**What you are asked to do**
Beginning at the top of the material, repeat each line exactly, and stop once the line with "have hexec := exec_phyDecode_of_ready" has been written.
▼
/-- Settles O46: the outcome of the decoding, and what PHY_DECODE makes of it. -/
theorem phyDecodeSalvagesVerifiedBlocks : Obligations.PhyDecodeSalvagesVerifiedBlocks := by
  unfold Obligations.PhyDecodeSalvagesVerifiedBlocks
  intro s n hwf hready
  have hlong := le_length_encodedBits hready
  have hsum := sum_blocks n
  have hexec := exec_phyDecode_of_ready hready
  have hkeeps (x : List Byte) : KeepsFixed s (s.memWrite s.a.r2.toNat x) := (KeepsFixed.refl s).memWrite _ x
  refine ⟨_, hexec, ?_⟩
  rcases decodeBlocks_outcome (blocks n) 0 (bs := encodedBits s) (by rw [hsum]; exact hlong) with
    ⟨x, hdec, hx, hbits⟩ | ⟨b, x, f, hb, hdec, ⟨hx, hbits⟩, hfails⟩
  · obtain rfl : x.length = n := hx.trans hsum
    rw [phyDecodeEffect_of_verified hdec]
    refine ⟨(hkeeps x).done _, ⟨rfl, rfl, rfl, rfl⟩, .inl ⟨⟨rfl, rfl, rfl⟩, ?_, ?_⟩⟩
    · exact fun a ha => s.readByte_memWrite_outside _ x a hwf ha
    · rw [State.memRead_done, s.memRead_memWrite _ x hwf]
      rw [hsum] at hbits
      exact hbits
  · obtain ⟨-, -, -, hmax, -⟩ := hready
    have hindex : b < numBlocks n := hb
    have hcount : ((blocks n).take b).length = b := List.length_take_of_le (Nat.le_of_lt hb)
    have hblock := sum_take_add_getD_le hb
    rw [Nat.zero_add] at hdec hfails
    rw [hcount, ← hx] at hbits
    rw [← hx] at hfails
    obtain ⟨c, hc, hstatus, herrinfo, hinvalid, hmismatch⟩ := failsBlock_report hfails
      (by rw [List.length_drop]; omega) (lt_trans hindex (numBlocks_lt hmax))
    rw [phyDecodeEffect_of_bad hdec]
    refine ⟨(hkeeps x).raise f _, ⟨rfl, rfl, rfl, rfl⟩, .inr ⟨b, c, hb, hc, ?_⟩⟩
    rw [← hx]
    refine ⟨hstatus, herrinfo, rfl, ?_, ?_, ?_, hmismatch⟩
    · exact fun a ha => s.readByte_memWrite_outside _ x a hwf ha
    · rw [State.memRead_raise, s.memRead_memWrite _ x hwf]
      exact hbits
    · exact hinvalid.trans (decodeBytes_drop_eq_none_iff _ _ _)

/-! ### PHY_DECODE after PHY_ENCODE (R150(d)) -/

/-- A non-empty range inside one that passes `InBuf` at the same address passes it too (R56). -/
theorem State.inBuf_of_le {s : State} {p : Word} {k n : Nat} (h : s.inBuf p n = true) (hpos : 0 < k) (hle : k ≤ n) :
    s.inBuf p k = true := by
  rw [State.inBuf_iff] at *
  exact h.elim (by omega) fun ⟨hnull, hend⟩ => .inr ⟨hnull, by omega⟩

/-- What a PHY_ENCODE that succeeds in T-Meter leaves for a PHY_DECODE of its output (R145). -/
theorem phyEncode_ok {s t : State} (hwf : Memory.wf s.buf) (hmode : s.mode = 1#4) (ht : exec .phyEncode s = .next t)
    (hok : t.status = 0#32) :
    t.modeValid = true ∧ t.mode = 1#4 ∧ Memory.wf t.buf ∧ 1 ≤ s.a.r1.toNat ∧ s.a.r1.toNat ≤ 256 ∧
      t.v.r0.toNat = encLen s.a.r1.toNat ∧ t.v.r2 = BitVec.ofNat 32 (numBlocks s.a.r1.toNat) ∧
      t.inBuf s.a.r2 t.v.r0.toNat = true ∧
      t.memRead s.a.r2.toNat t.v.r0.toNat = phyEncode (s.memRead s.a.r0.toNat s.a.r1.toNat) := by
  obtain ⟨hvalid, heffect⟩ := checked_ok (exec_phyEncode s) ht hok
  have hmeter : ¬ s.mode ≠ tMeter := not_not_intro hmode
  rw [if_neg hmeter] at heffect
  obtain ⟨hchecks, heffect⟩ := checked_ok (ht.trans (congrArg _ heffect)) ht hok
  simp only [List.forall_mem_cons, Bool.not_eq_false', Bool.or_eq_false_iff, decide_eq_false_iff_not] at hvalid hchecks
  obtain ⟨hvalid, -⟩ := hvalid
  obtain ⟨hlength, ⟨-, hdst⟩, -, hcap, -⟩ := hchecks
  have hcount : t.v.r0.toNat = encLen s.a.r1.toNat := by
    rw [heffect]
    exact Nat.mod_eq_of_lt (by omega)
  rw [hcount]
  subst heffect
  refine ⟨hvalid, hmode, s.memWrite_wf _ _ hwf, by omega, by omega, rfl, rfl, ?_, ?_⟩
  · exact State.inBuf_of_le (s := s) hdst (Nat.succ_pos _) (Nat.not_lt.mp hcap)
  · have hwritten := s.memRead_memWrite s.a.r2.toNat (phyEncode (s.memRead s.a.r0.toNat s.a.r1.toNat)) hwf
    rw [length_phyEncode, State.length_memRead] at hwritten
    exact (State.memRead_done _ _ _ _).trans hwritten

/-- Settles O43: what PHY_ENCODE wrote begins with the frame's codes, and its range is ready to be decoded. -/
theorem phyRoundTrip : Obligations.PhyRoundTrip := by
  unfold Obligations.PhyRoundTrip
  intro s t b hwf hmode ht hok hsrc hlen hdst hapart hfits
  obtain ⟨hvalid, hmode', hwf', hmin, hmax, hcount, hblocks, hrange, hread⟩ := phyEncode_ok hwf hmode ht hok
  have hx := s.length_memRead s.a.r0.toNat s.a.r1.toNat
  generalize s.memRead s.a.r0.toNat s.a.r1.toNat = x at *
  rw [← hsrc, ← hlen] at hrange hread
  have hready : PhyDecodeReady (t.withArgs b) s.a.r1.toNat :=
    ⟨hvalid, hmode', hmin, hmax, hlen ▸ hcount, hrange, hdst, hapart, hfits⟩
  have hbits : encodedBits (t.withArgs b) = byteStream (phyEncode x) :=
    congrArg byteStream ((t.withArgs_memRead b _ _).trans hread)
  rw [← hx] at hready
  have hround := phyDecodeRecoversFrame (t.withArgs b) x hwf' hready
    (by rw [hbits]; exact take_byteStream_encode3of6 (withCrc x))
  rw [hx, BitVec.ofNat_toNat, BitVec.setWidth_eq, ← hblocks] at hround
  exact hround

end Sys2Proof.Machine

/-! The block cipher (R181 to R187): every round transformation is undone by its inverse, so decryption undoes
encryption. -/

namespace Sys2Proof.Machine

/-! ### Substitution and rows (R182, R183, R185, R186) -/

/-- The table of R183 reads back every entry of the table of R182. -/
theorem invSbox_sbox (v : Byte) : invSbox (sbox v) = v := by
  revert v
  decide

theorem invSubBytes_subBytes (s : Block) : invSubBytes (subBytes s) = s := by
  simp only [invSubBytes, subBytes, mapBytes, invSbox_sbox]

theorem invShiftRows_shiftRows (s : Block) : invShiftRows (shiftRows s) = s := rfl

/-! ### Columns (R181, R185, R186) -/

theorem xor_left_comm (a b c : Byte) : a ^^^ (b ^^^ c) = b ^^^ (a ^^^ c) := by
  ac_rfl

/-- Multiplication by x is additive: the reduction by 0x11B depends on the top bits alone (R181). -/
theorem xtime_xor (a b : Byte) : xtime (a ^^^ b) = xtime a ^^^ xtime b := by
  simp only [xtime, BitVec.getLsbD_xor, BitVec.shiftLeft_xor_distrib]
  cases a.getLsbD 7 <;> cases b.getLsbD 7 <;> simp [BitVec.xor_assoc, BitVec.xor_comm, xor_left_comm]

theorem mul2_xor (a b : Byte) : mul2 (a ^^^ b) = mul2 a ^^^ mul2 b := xtime_xor a b

theorem mul4_xor (a b : Byte) : mul4 (a ^^^ b) = mul4 a ^^^ mul4 b := by simp only [mul4, xtime_xor]

theorem mul8_xor (a b : Byte) : mul8 (a ^^^ b) = mul8 a ^^^ mul8 b := by simp only [mul8, mul4_xor, xtime_xor]

/-- Multiplication by each factor of InvMixColumns is additive. -/
theorem invMixFactors_xor (a b : Byte) :
    mul9 (a ^^^ b) = mul9 a ^^^ mul9 b ∧ mul11 (a ^^^ b) = mul11 a ^^^ mul11 b ∧
      mul13 (a ^^^ b) = mul13 a ^^^ mul13 b ∧ mul14 (a ^^^ b) = mul14 a ^^^ mul14 b := by
  simp only [mul9, mul11, mul13, mul14, mul2_xor, mul4_xor, mul8_xor]
  refine ⟨?_, ?_, ?_, ?_⟩ <;> ac_rfl

/-- InvMixColumns is additive on a column. -/
theorem invMixColumn_xor (p q : Quad) : invMixColumn (p.xor q) = (invMixColumn p).xor (invMixColumn q) := by
  simp only [invMixColumn, Quad.xor, invMixFactors_xor, Quad.mk.injEq]
  refine ⟨?_, ?_, ?_, ?_⟩ <;> ac_rfl

/-- The product of the matrices of R186 and R185 is the identity, one column of it to a conjunct. -/
theorem invMixColumn_mixed (a : Byte) :
    invMixColumn ⟨mul2 a, a, a, mul3 a⟩ = ⟨a, 0#8, 0#8, 0#8⟩ ∧
      invMixColumn ⟨mul3 a, mul2 a, a, a⟩ = ⟨0#8, a, 0#8, 0#8⟩ ∧
      invMixColumn ⟨a, mul3 a, mul2 a, a⟩ = ⟨0#8, 0#8, a, 0#8⟩ ∧
      invMixColumn ⟨a, a, mul3 a, mul2 a⟩ = ⟨0#8, 0#8, 0#8, a⟩ := by
  simp only [invMixColumn, mul2, mul3, mul4, mul8, mul9, mul11, mul13, mul14, xtime_xor]
  simp [BitVec.xor_assoc, BitVec.xor_comm, xor_left_comm]

/-- A mixed column is the sum of what each of its bytes gives, and InvMixColumns takes that sum term by term. -/
theorem invMixColumn_mixColumn (q : Quad) : invMixColumn (mixColumn q) = q := by
  obtain ⟨a, b, c, d⟩ := q
  have hsum : mixColumn ⟨a, b, c, d⟩ =
      ((Quad.xor ⟨mul2 a, a, a, mul3 a⟩ ⟨mul3 b, mul2 b, b, b⟩).xor ⟨c, mul3 c, mul2 c, c⟩).xor
        ⟨d, d, mul3 d, mul2 d⟩ := rfl
  obtain ⟨ha, -⟩ := invMixColumn_mixed a
  obtain ⟨-, hb, -⟩ := invMixColumn_mixed b
  obtain ⟨-, -, hc, -⟩ := invMixColumn_mixed c
  obtain ⟨-, -, -, hd⟩ := invMixColumn_mixed d
  rw [hsum, invMixColumn_xor, invMixColumn_xor, invMixColumn_xor, ha, hb, hc, hd]
  simp [Quad.xor]

theorem invMixColumns_mixColumns (s : Block) : invMixColumns (mixColumns s) = s := by
  simp only [invMixColumns, mixColumns, mapColumns, invMixColumn_mixColumn]

/-! ### Rounds (R187) -/

section
variable (k : Block)

theorem addRoundKey_addRoundKey (j : Nat) (s : Block) : addRoundKey k j (addRoundKey k j s) = s :=
  Block.xor_xor_self s (roundKey k j)

/-- InvSubBytes after InvShiftRows undoes ShiftRows after SubBytes. -/
theorem invSubBytes_invShiftRows (s : Block) : invSubBytes (invShiftRows (shiftRows (subBytes s))) = s := by
  rw [invShiftRows_shiftRows, invSubBytes_subBytes]

/-- Between the substitutions of two rounds, `j` rounds of decryption undo `j` rounds of encryption. -/
theorem decRounds_encRounds (j : Nat) (s : Block) :
    decRounds k j (shiftRows (subBytes (encRounds k j s))) = shiftRows (subBytes s) := by
  induction j with
  | zero => rfl
  | succ j ih =>
    rw [decRounds, invSubBytes_invShiftRows, encRounds, addRoundKey_addRoundKey, invMixColumns_mixColumns, ih]

/-- The inverse cipher undoes the cipher (R187). -/
theorem aesDec_aesEnc (b : Block) : aesDec k (aesEnc k b) = b := by
  rw [aesDec, aesEnc, addRoundKey_addRoundKey, decRounds_encRounds, invSubBytes_invShiftRows,
    addRoundKey_addRoundKey]

end

end Sys2Proof.Machine

/-! Cipher-block chaining (R165, R166, R168): both directions as one chain of blocks, each of its blocks from the
blocks before, and decryption of a ciphertext. -/

namespace Sys2Proof

/-- The bytes after a block's sixteen. -/
theorem Block.drop_toBytes_append (b : Block) (x : List Byte) (m : Nat) :
    (b.toBytes ++ x).drop (16 + m) = x.drop m := by
  rw [← List.drop_drop, List.drop_left' b.length_toBytes]

namespace Machine

/-! ### A chain of blocks -/

section
variable {out next : Block → Block → Block}

/-- `n` blocks of `x` in a chain: each makes, with the block carried to it, a block of the output (`out`) and the
block carried on (`next`). -/
def chainedBlocks (out next : Block → Block → Block) : Nat → Block → List Byte → List Byte
  | 0, _, _ => []
  | n + 1, prev, x =>
    (out prev (Block.ofBytes x)).toBytes ++
      chainedBlocks out next n (next (Block.ofBytes x) (out prev (Block.ofBytes x))) (x.drop 16)

/-- CBC encryption carries the ciphertext block on (R166). -/
theorem cbcEncryptBlocks_eq_chainedBlocks (k : Block) (n : Nat) (prev : Block) (q : List Byte) :
    cbcEncryptBlocks k n prev q = chainedBlocks (fun c b => aesEnc k (b.xor c)) (fun _ c => c) n prev q := by
  induction n generalizing prev q with
  | zero => rfl
  | succ n ih => rw [cbcEncryptBlocks, chainedBlocks, ih]

/-- CBC decryption carries the ciphertext block on (R168). -/
theorem cbcDecryptBlocks_eq_chainedBlocks (k : Block) (n : Nat) (prev : Block) (c : List Byte) :
    cbcDecryptBlocks k n prev c = chainedBlocks (fun p b => (aesDec k b).xor p) (fun b _ => b) n prev c := by
  induction n generalizing prev c with
  | zero => rfl
  | succ n ih => rw [cbcDecryptBlocks, chainedBlocks, ih]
▲
**Answer to this problem**
/-- Settles O46: the outcome of the decoding, and what PHY_DECODE makes of it. -/
theorem phyDecodeSalvagesVerifiedBlocks : Obligations.PhyDecodeSalvagesVerifiedBlocks := by
  unfold Obligations.PhyDecodeSalvagesVerifiedBlocks
  intro s n hwf hready
  have hlong := le_length_encodedBits hready
  have hsum := sum_blocks n
  have hexec := exec_phyDecode_of_ready hready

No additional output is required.